Research R0044 — Expanded Vocabulary Research
Run 2026-04-01
Query Q004
Source SRC02
Evidence SRC02-E01
Type Factual

CaTE's stated dual scope from SEI annual review

URL: https://www.sei.cmu.edu/annual-reviews/2023-year-in-review/assuring-trustworthiness-of-ai-for-warfighters/

Extract

CaTE's stated scope: - Mission: "Establish methods for assuring trustworthiness in AI systems with emphasis on interaction between humans and autonomous systems" - Dual focus: "Standards, methods, and processes for providing evidence for assurance" (system side) AND "developing measures to determine calibrated levels of trust" (human side) - Key concept: "How systems interact with each other, and especially the interactions between AI and humans" - Vocabulary: Uses "calibrated trust," "safe and reliable operation," "human understanding of AI capabilities and limitations" - Does NOT use: sycophancy, acquiescence, agreement bias, automation bias

The review describes CaTE as addressing "human-machine teaming and measurable trust" across military branches.

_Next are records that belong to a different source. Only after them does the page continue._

/-- Takes the first message of a rank from die d's ingress. -/
def State.popWl (s : State) (d rank : Nat) : Option WlMsg × State :=
  let ms := sget [] d s.wl
  match ms.findIdx? fun m => m.rank = rank with
  | none => (none, s)
  | some i => (ms[i]?, { s with wl := sset [] d (ms.eraseIdx i) s.wl })

/-- Applies the first message of a rank. -/
def wlApply (d rank : Nat) (s : State) : State :=
  match s.popWl d rank with
  | (some (.item p desc aid e pay sq top), s) => wlItem p desc aid e pay sq top s
  | (some (.seal p desc aid), s) => wlSeal p desc aid s
  | (some (.take p desc l c list max), s) => wlTake p desc l c list max s
  | (none, s) => s

def execWorklistItem (d : Nat) (s : State) : Out := .next (wlApply d 0 s)
def execWorklistSealApply (d : Nat) (s : State) : Out := .next (wlApply d 1 s)
def execWorklistTakeApply (d : Nat) (s : State) : Out := .next (wlApply d 2 s)
def execWorklistQuiescence (p : Nat) (desc : BitVec 64) (s : State) : Out := .next (wlQuiesce p desc.toNat s)

/-- The order of a set's operations within an mc: appends, lowest AID first, seals, takes, lowest AID first (11 R271). -/
def State.wlOrder (s : State) (m : WlMsg) : Nat :=
  match m with
  | .item _ _ a .. => a
  | .seal .. => 4096
  | .take _ _ l c .. =>
    8192 + (match s.lease? l with
      | some x => x.aid + (match x.cmd? c with | some c => c.stream.index | none => 0)
      | none => 0)

/-- The events of the compaction units in this mc, and the ingress in its order. -/
def State.wlEvents (s : State) : List Instr × State :=
  let wl := s.wl.map fun (d, ms) => (d, sortBy (s.wlOrder) ms)
  let evs := wl.flatMap fun (d, ms) => ms.map fun m =>
    match m with
    | .item .. => Instr.worklistItem d
    | .seal .. => .worklistSealApply d
    | .take .. => .worklistTakeApply d
  let sets := ((wl.flatMap fun (_, ms) => ms.map WlMsg.set) ++ s.wlBuilds.map fun b => (b.part, b.desc)).eraseDups
  (evs ++ sets.map fun x => .worklistQuiescence x.1 (BitVec.ofNat 64 x.2), { s with wl := wl })

/-! ## QUIES (11 R277) -/

/-- s[D] of QUIES on a descriptor. -/
def quiesValue (s : State) (p desc : Nat) : W64 :=
  BitVec.ofNat 64 (s.dsc p desc 0x34 4 * 2 ^ 32 + (if s.dsc p desc 1 1 = 1 then 2 ^ 31 else 0) + s.dsc p desc 0x0C 4 % 256)

/-- The set is quiescent or malformed. -/
def quiesReady (s : State) (p desc : Nat) : Bool := s.dsc p desc 1 1 = 1 || s.dsc p desc 0x0C 4 % 2 = 1

/-- CT's word waits for an event of its own. -/
def State.ctSent (s : State) : State := s.onCt fun c => { c with wait := .sent }

/-- The answer to a word of a stopped CT waits: the word completes, or traps, after the stop (15 R355). -/
def ctHold (old : Ct) : CtRes → State
  | .done s _ _ lat =>
    let regs := (List.range 32).filterMap fun k => if s.cur.ct.reg k = old.reg k then none else some (k, s.cur.ct.reg k)
    (s.onCt fun _ => old).hold (.done s.cur.id lat regs)
  | .trap c i s => (s.onCt fun _ => old).hold (.trap s.cur.id c i)
  | .sent s _ _ | .wait s | .left s => s

/-- What waits for a lease. -/
def HeldInput.lease : HeldInput → Nat
  | .answer r _ _ => r.lease
  | .land l _ _ | .far l _ _ _ _ | .done l _ _ | .goOn l | .trap l _ _ => l

/-- The end of CT's word waits for the end of a stop. -/
def State.wordHeld (s : State) (l : Nat) : Bool := s.heldIn.any fun x =>
  match x with
  | .done k _ _ | .trap k _ _ | .goOn k => k = l
  | _ => false

/-- An event completes the word at which CT waits: its answer is f's. -/
def ctEvent (op : Nat) (f : State → CtRes) (s : State) : State :=
  if s.cur.ct.wait = .none || opcodeOf s.cur.ct.ir ≠ op || s.cur.st = .halted || s.wordHeld s.cur.id then s
  else if s.cur.frozen then ctHold s.cur.ct (f s)
  else ctFinish (tokOf s.cur.ct.ir) (f s)

def execQuies (t : Tok) (d a : BitVec 5) (s : State) : Out :=
  ctWord t [a] d (fun s =>
    let x := s.reg a
    if x ≠ 0 && s.cur.replay.isSome then .valueIn d 0 1 1 s
    else if x = 0 then
      match s.cur.sret with
      | [] => .wait s
      | v :: r => .plain ((s.onCur fun l => { l with sret := r }).wreg d v 1)
    else if s.cur.ct.wait ≠ .none then .wait s
    else if nbits x.toNat 63 57 ≠ 0 then .refuseAt .pagePermission x s
    else if x.toNat % 64 ≠ 0 then .refuseAt .misaligned x s
    else ctReach x.toNat .read s fun s => .wait s.ctSent) s

/-- The descriptor of a waiting QUIES. -/
def quiesSet (s : State) : Nat := (s.reg (BitVec.ofNat 5 (nbits s.cur.ct.ir.toNat 34 30))).toNat

/-- QUIES completes at the descriptor's read latency once its condition holds. -/
def execQuiesComplete (l : Nat) (s : State) : Out :=
  .next (onLease l s (ctEvent 0x49 fun s =>
    let p := s.cur.part
    let desc := quiesSet s
    if !quiesReady s p desc then .wait s
    else
      let lat := resultMc (dieHops s.cur.die (s.wlHome p desc))
      let d := BitVec.ofNat 5 (nbits s.cur.ct.ir.toNat 39 35)
      .valueIn d (quiesValue s p desc) lat (lat + 1) s))

end Sys2Proof.Machine
end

The "human has to understand the capabilities and limitations of the AI system to use it responsibly" — framing the problem as human understanding, not system behavior.

Relevance to Hypotheses

Hypothesis Relationship Strength
H1 Contradicts No evidence of system output behavioral constraints
H2 Supports Dual scope stated, but human trust measurement is emphasized
H3 Contradicts System trustworthiness evaluation is within scope

Context

The SEI annual review provides the most detailed public description of CaTE's scope and approach. The vocabulary is entirely from the defense/human-factors tradition (calibrated trust, human-machine teaming, trustworthiness assurance) with no AI safety vocabulary (sycophancy, alignment, RLHF).